● **Directions for this task**
Each line of the listing that includes the string "SSrc" is to be identified and copied.
____________________
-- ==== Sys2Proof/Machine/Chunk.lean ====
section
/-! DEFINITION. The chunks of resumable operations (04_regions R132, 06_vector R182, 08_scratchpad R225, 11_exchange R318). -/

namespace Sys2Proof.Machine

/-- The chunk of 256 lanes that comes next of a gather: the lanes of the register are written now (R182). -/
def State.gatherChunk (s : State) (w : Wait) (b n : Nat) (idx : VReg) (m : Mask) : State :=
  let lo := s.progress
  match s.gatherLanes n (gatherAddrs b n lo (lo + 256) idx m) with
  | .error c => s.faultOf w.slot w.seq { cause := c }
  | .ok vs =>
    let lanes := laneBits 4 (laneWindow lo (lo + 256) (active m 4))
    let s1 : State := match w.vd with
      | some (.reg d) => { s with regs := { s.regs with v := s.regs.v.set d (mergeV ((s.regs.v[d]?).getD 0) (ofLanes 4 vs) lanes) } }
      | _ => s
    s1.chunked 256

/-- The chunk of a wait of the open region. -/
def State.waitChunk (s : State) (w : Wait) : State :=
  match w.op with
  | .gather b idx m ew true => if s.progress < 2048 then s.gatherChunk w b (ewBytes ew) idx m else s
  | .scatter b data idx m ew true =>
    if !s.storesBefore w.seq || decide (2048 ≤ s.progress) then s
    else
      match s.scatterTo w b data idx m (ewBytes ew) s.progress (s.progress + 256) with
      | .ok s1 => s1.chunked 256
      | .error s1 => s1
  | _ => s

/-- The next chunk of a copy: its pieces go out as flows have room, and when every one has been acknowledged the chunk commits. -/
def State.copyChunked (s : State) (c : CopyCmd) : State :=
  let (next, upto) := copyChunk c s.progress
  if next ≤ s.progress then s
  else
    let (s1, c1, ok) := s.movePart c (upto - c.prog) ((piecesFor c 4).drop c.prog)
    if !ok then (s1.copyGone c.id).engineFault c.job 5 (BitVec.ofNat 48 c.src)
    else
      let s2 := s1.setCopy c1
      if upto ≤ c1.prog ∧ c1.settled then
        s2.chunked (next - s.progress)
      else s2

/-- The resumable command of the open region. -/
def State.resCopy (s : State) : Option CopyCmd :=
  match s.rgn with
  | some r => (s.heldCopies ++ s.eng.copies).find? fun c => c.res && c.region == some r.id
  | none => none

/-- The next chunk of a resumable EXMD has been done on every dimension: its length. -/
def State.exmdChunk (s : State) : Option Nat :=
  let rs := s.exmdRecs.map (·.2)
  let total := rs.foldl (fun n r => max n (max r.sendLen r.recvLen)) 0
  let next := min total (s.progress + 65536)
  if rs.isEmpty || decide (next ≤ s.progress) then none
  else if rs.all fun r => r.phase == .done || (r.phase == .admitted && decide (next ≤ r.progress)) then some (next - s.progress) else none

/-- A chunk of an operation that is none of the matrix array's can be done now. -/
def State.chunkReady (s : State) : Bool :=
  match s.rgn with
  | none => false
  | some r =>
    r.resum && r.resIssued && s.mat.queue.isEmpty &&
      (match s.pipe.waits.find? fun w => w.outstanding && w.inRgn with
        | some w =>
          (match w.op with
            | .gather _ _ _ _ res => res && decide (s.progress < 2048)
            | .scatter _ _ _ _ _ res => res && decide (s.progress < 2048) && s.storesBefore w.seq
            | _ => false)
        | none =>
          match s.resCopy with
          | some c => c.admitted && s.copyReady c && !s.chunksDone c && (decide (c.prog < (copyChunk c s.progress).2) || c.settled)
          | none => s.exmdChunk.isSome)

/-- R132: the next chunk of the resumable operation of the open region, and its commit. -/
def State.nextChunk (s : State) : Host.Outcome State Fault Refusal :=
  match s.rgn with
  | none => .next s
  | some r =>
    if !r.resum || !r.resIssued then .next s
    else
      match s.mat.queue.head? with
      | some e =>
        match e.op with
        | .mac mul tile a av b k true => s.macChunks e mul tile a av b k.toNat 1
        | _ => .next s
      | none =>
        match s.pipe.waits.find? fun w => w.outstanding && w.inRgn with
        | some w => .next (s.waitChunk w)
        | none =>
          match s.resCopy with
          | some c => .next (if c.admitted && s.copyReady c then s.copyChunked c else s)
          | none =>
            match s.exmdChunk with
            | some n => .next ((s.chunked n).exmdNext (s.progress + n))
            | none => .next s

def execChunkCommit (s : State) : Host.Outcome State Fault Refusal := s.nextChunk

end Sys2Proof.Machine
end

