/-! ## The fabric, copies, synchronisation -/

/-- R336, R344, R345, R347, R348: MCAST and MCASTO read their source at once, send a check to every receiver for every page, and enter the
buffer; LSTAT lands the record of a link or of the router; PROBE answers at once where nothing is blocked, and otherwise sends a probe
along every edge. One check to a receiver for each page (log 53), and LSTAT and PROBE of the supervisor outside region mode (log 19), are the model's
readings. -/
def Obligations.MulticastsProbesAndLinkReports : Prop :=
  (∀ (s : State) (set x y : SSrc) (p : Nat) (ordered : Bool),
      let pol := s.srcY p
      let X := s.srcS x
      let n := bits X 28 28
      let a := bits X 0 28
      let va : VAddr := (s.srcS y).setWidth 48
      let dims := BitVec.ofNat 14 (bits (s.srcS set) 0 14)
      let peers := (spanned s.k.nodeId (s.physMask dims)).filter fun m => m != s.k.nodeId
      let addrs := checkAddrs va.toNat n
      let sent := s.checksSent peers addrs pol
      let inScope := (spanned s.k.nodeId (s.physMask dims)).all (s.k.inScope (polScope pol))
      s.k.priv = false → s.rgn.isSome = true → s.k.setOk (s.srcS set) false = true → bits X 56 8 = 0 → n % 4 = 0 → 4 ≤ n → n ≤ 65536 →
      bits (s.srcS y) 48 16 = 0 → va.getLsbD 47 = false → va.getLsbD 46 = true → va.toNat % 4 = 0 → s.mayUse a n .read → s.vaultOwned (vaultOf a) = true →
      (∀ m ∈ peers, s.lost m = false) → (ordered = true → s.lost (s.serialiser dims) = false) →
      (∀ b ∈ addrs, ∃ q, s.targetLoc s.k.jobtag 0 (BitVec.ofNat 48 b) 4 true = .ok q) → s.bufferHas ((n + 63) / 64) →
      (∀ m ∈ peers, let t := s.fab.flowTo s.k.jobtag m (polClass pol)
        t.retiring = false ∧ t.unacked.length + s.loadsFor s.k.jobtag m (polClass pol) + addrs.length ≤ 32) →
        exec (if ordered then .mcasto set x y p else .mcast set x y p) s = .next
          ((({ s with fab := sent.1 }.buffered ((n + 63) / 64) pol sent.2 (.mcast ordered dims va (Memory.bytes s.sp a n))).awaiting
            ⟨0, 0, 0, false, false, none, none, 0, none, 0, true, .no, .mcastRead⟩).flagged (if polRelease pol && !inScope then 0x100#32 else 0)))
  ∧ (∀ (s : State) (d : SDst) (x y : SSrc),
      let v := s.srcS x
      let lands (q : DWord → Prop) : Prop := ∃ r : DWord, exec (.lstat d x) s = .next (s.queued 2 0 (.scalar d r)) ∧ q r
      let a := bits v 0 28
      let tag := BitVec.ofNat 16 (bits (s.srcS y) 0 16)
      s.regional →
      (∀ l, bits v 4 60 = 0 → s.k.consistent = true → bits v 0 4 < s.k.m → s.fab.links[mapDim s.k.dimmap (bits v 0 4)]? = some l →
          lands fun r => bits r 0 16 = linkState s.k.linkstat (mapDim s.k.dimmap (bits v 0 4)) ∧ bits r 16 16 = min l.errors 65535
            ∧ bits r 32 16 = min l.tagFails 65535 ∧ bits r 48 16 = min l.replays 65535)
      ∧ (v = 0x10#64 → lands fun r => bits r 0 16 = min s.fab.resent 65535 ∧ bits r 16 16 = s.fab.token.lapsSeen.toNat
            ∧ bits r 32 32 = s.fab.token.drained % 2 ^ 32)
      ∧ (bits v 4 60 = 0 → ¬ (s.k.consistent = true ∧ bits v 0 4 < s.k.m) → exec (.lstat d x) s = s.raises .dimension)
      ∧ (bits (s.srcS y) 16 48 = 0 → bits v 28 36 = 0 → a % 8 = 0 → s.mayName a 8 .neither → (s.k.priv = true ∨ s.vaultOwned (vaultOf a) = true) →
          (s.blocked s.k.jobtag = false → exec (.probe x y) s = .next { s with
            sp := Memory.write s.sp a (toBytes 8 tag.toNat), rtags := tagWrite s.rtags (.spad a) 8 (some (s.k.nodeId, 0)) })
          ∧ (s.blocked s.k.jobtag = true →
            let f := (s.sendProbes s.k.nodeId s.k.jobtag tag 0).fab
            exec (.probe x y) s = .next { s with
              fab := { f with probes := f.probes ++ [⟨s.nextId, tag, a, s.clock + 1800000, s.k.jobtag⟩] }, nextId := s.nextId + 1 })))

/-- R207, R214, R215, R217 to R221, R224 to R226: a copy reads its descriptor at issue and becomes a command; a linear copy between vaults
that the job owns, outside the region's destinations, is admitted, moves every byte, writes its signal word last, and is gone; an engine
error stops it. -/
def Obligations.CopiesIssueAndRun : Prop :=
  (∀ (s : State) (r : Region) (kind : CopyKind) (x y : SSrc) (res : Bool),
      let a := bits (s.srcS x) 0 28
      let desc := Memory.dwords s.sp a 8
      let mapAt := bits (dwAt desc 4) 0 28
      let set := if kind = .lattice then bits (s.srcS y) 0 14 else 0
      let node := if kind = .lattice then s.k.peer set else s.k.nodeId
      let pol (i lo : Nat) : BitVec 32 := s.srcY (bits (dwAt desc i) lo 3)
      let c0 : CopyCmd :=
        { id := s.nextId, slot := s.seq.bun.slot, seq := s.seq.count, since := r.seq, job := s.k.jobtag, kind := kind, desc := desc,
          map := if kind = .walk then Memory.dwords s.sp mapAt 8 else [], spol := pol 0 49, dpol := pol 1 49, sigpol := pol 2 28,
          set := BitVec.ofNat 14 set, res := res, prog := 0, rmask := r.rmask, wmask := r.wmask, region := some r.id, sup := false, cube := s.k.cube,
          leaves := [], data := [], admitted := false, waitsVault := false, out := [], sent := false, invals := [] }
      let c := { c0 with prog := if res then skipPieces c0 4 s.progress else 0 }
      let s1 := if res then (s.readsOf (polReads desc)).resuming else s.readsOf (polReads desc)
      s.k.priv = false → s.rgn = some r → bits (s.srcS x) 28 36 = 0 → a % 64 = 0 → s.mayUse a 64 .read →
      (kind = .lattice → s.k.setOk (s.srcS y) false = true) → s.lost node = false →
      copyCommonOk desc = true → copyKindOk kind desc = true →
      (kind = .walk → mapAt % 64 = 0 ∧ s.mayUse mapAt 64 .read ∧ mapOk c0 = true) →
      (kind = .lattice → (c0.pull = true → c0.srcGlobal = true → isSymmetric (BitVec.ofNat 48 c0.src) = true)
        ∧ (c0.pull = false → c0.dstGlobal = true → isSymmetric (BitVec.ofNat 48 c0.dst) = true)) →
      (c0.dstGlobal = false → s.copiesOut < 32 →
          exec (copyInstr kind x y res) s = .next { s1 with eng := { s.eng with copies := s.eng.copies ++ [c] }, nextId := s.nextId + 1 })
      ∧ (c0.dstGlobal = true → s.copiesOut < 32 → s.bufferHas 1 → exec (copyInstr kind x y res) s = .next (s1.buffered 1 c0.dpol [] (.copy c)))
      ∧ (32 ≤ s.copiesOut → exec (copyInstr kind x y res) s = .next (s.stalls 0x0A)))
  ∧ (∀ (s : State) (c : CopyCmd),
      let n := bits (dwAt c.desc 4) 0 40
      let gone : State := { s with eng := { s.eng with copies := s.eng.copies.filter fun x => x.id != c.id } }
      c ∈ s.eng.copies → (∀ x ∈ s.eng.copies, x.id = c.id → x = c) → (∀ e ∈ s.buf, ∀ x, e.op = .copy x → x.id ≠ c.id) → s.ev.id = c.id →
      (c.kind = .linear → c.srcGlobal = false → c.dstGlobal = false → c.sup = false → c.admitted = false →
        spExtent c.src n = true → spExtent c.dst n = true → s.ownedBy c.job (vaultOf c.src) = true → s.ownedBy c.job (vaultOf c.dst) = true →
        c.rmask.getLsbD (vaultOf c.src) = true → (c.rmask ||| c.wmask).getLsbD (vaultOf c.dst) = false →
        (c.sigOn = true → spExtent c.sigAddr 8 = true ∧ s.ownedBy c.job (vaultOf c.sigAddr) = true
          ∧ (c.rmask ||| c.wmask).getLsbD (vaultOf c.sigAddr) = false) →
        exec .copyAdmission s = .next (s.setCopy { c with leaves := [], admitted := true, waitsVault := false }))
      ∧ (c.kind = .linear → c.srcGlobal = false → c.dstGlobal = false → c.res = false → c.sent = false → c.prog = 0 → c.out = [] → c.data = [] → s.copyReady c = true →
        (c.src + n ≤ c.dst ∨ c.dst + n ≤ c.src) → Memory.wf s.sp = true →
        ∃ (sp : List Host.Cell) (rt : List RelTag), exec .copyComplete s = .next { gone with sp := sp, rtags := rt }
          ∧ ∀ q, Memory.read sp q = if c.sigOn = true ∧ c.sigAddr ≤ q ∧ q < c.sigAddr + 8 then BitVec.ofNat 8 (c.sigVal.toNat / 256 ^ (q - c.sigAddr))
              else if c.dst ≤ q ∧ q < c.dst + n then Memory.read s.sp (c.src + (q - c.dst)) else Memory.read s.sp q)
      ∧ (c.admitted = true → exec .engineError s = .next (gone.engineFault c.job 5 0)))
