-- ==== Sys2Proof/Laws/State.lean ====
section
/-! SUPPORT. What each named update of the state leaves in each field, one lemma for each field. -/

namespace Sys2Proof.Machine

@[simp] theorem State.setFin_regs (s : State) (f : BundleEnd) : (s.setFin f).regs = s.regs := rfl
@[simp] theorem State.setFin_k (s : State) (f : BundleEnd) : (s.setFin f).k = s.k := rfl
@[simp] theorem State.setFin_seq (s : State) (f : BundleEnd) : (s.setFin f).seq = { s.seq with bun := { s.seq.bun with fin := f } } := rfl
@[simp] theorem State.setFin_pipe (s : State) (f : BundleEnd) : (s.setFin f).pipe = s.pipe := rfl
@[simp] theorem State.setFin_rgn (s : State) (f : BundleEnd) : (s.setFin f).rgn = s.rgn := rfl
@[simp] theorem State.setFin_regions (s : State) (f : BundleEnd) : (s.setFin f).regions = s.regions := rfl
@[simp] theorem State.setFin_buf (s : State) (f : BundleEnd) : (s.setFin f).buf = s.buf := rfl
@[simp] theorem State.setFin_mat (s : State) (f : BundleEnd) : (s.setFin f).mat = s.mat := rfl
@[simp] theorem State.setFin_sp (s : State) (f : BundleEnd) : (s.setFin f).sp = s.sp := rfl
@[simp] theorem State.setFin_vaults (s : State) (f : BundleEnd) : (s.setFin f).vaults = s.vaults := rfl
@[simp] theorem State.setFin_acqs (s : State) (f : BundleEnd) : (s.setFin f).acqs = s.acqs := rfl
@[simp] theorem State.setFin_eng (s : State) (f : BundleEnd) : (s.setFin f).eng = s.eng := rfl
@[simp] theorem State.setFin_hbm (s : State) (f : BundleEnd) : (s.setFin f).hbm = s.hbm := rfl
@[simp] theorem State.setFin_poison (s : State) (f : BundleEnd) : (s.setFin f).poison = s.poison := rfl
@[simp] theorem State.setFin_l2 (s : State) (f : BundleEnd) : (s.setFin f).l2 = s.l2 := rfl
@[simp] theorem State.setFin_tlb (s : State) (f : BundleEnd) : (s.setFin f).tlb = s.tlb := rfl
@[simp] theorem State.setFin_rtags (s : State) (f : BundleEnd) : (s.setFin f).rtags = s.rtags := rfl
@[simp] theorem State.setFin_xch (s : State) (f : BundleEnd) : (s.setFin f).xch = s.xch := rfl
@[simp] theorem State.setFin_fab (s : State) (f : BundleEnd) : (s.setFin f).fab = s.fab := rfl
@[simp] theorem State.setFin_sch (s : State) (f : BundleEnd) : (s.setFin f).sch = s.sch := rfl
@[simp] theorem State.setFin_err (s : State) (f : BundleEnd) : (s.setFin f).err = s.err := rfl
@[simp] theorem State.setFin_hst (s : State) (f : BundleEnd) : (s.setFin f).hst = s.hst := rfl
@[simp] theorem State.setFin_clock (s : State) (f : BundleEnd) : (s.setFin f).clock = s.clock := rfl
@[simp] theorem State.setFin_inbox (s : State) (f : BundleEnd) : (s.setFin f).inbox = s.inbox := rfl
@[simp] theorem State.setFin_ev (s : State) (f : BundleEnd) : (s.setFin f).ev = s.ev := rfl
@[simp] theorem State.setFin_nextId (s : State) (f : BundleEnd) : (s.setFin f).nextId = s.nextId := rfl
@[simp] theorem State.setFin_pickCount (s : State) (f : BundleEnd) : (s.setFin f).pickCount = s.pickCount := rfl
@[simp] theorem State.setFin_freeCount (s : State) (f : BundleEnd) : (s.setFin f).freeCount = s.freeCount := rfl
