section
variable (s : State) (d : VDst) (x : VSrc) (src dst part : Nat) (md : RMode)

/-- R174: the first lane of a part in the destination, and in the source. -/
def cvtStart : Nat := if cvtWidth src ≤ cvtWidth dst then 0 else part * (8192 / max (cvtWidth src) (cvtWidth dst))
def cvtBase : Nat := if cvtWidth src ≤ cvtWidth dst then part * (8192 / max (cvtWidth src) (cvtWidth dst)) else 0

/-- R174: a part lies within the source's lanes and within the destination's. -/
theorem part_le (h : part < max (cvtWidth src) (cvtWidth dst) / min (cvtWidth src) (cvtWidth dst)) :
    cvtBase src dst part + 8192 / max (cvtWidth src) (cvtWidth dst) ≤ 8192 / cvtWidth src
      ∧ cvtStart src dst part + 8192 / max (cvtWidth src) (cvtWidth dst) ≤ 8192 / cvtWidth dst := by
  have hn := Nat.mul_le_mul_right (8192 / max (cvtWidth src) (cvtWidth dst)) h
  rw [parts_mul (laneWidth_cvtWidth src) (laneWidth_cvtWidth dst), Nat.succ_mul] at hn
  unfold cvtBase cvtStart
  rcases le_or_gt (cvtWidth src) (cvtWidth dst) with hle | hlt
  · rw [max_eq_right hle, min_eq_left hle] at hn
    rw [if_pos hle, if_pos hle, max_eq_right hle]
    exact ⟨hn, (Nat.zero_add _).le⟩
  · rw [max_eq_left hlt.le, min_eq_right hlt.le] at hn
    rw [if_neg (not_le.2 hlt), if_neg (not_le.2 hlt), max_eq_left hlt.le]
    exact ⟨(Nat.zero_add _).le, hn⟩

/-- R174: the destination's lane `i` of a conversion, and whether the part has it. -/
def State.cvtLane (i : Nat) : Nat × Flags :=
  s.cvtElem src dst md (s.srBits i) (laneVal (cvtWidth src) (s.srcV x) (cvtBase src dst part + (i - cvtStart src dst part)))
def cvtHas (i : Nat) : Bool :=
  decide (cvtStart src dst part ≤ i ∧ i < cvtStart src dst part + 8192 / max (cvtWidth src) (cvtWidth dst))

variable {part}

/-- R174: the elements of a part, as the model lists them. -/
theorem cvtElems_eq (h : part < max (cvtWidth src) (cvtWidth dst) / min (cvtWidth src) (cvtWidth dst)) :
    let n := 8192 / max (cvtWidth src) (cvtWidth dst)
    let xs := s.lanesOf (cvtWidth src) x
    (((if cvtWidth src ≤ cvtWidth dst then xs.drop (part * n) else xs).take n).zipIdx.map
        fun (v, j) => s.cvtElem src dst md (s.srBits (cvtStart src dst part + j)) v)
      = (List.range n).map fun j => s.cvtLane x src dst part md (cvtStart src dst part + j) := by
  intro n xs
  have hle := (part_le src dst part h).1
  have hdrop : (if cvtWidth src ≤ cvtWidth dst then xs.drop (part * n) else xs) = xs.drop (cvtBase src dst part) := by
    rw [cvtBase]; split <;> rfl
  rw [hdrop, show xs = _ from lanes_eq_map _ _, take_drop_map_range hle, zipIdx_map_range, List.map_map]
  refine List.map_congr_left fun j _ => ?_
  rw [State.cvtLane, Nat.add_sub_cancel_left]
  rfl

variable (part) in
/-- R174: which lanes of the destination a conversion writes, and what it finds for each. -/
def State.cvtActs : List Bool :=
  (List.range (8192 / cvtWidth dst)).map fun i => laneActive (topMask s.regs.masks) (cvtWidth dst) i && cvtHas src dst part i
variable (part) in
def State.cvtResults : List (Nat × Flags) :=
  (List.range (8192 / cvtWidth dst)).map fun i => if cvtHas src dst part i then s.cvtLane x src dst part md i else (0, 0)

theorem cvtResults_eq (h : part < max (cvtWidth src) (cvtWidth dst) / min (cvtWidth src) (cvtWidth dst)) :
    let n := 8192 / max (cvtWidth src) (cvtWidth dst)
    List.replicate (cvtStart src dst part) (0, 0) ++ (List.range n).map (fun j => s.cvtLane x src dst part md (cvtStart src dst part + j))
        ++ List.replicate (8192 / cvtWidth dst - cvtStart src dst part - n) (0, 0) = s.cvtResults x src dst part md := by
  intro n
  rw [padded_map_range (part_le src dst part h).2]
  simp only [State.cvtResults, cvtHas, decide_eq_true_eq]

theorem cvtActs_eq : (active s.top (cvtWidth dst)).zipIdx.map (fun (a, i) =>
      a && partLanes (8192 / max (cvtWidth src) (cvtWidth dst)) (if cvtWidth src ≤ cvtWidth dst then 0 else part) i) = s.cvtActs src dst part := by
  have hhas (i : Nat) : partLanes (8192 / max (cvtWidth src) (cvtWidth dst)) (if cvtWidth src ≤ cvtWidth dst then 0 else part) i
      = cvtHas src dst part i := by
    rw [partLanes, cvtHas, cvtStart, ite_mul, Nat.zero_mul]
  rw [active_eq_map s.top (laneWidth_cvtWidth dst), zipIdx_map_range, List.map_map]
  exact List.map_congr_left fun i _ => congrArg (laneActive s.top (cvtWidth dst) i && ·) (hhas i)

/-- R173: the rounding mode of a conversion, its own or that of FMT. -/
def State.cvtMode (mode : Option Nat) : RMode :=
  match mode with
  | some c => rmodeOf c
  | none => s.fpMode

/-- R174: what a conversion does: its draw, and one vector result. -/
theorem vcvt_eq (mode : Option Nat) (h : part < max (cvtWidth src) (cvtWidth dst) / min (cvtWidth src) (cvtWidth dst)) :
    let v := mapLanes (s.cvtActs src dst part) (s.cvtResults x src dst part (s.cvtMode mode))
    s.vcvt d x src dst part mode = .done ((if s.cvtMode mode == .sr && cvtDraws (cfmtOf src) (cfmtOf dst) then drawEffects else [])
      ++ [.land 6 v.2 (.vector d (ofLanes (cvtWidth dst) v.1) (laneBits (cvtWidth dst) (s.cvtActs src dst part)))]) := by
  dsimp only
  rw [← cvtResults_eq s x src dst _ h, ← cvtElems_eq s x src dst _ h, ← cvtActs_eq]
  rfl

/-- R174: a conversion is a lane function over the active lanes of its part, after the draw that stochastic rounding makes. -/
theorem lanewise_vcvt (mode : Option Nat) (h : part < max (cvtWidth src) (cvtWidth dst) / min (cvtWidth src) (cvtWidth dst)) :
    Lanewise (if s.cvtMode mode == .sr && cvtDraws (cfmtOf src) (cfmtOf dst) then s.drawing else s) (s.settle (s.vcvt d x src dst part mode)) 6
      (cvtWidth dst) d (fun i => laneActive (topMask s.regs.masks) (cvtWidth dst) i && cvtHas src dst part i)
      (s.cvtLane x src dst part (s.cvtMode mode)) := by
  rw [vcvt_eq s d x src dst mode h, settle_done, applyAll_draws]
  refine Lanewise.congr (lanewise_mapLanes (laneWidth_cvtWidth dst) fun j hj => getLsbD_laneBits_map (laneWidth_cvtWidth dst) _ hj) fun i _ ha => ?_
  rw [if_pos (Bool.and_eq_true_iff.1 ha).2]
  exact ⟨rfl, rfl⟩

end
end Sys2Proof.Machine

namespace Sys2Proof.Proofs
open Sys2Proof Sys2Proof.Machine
____________________
● **Task answer**
  (∀ (s : State) (set x y : SSrc) (p : Nat) (ordered : Bool),
  ∧ (∀ (s : State) (d : SDst) (x y : SSrc),
  (∀ (s : State) (r : Region) (kind : CopyKind) (x y : SSrc) (res : Bool),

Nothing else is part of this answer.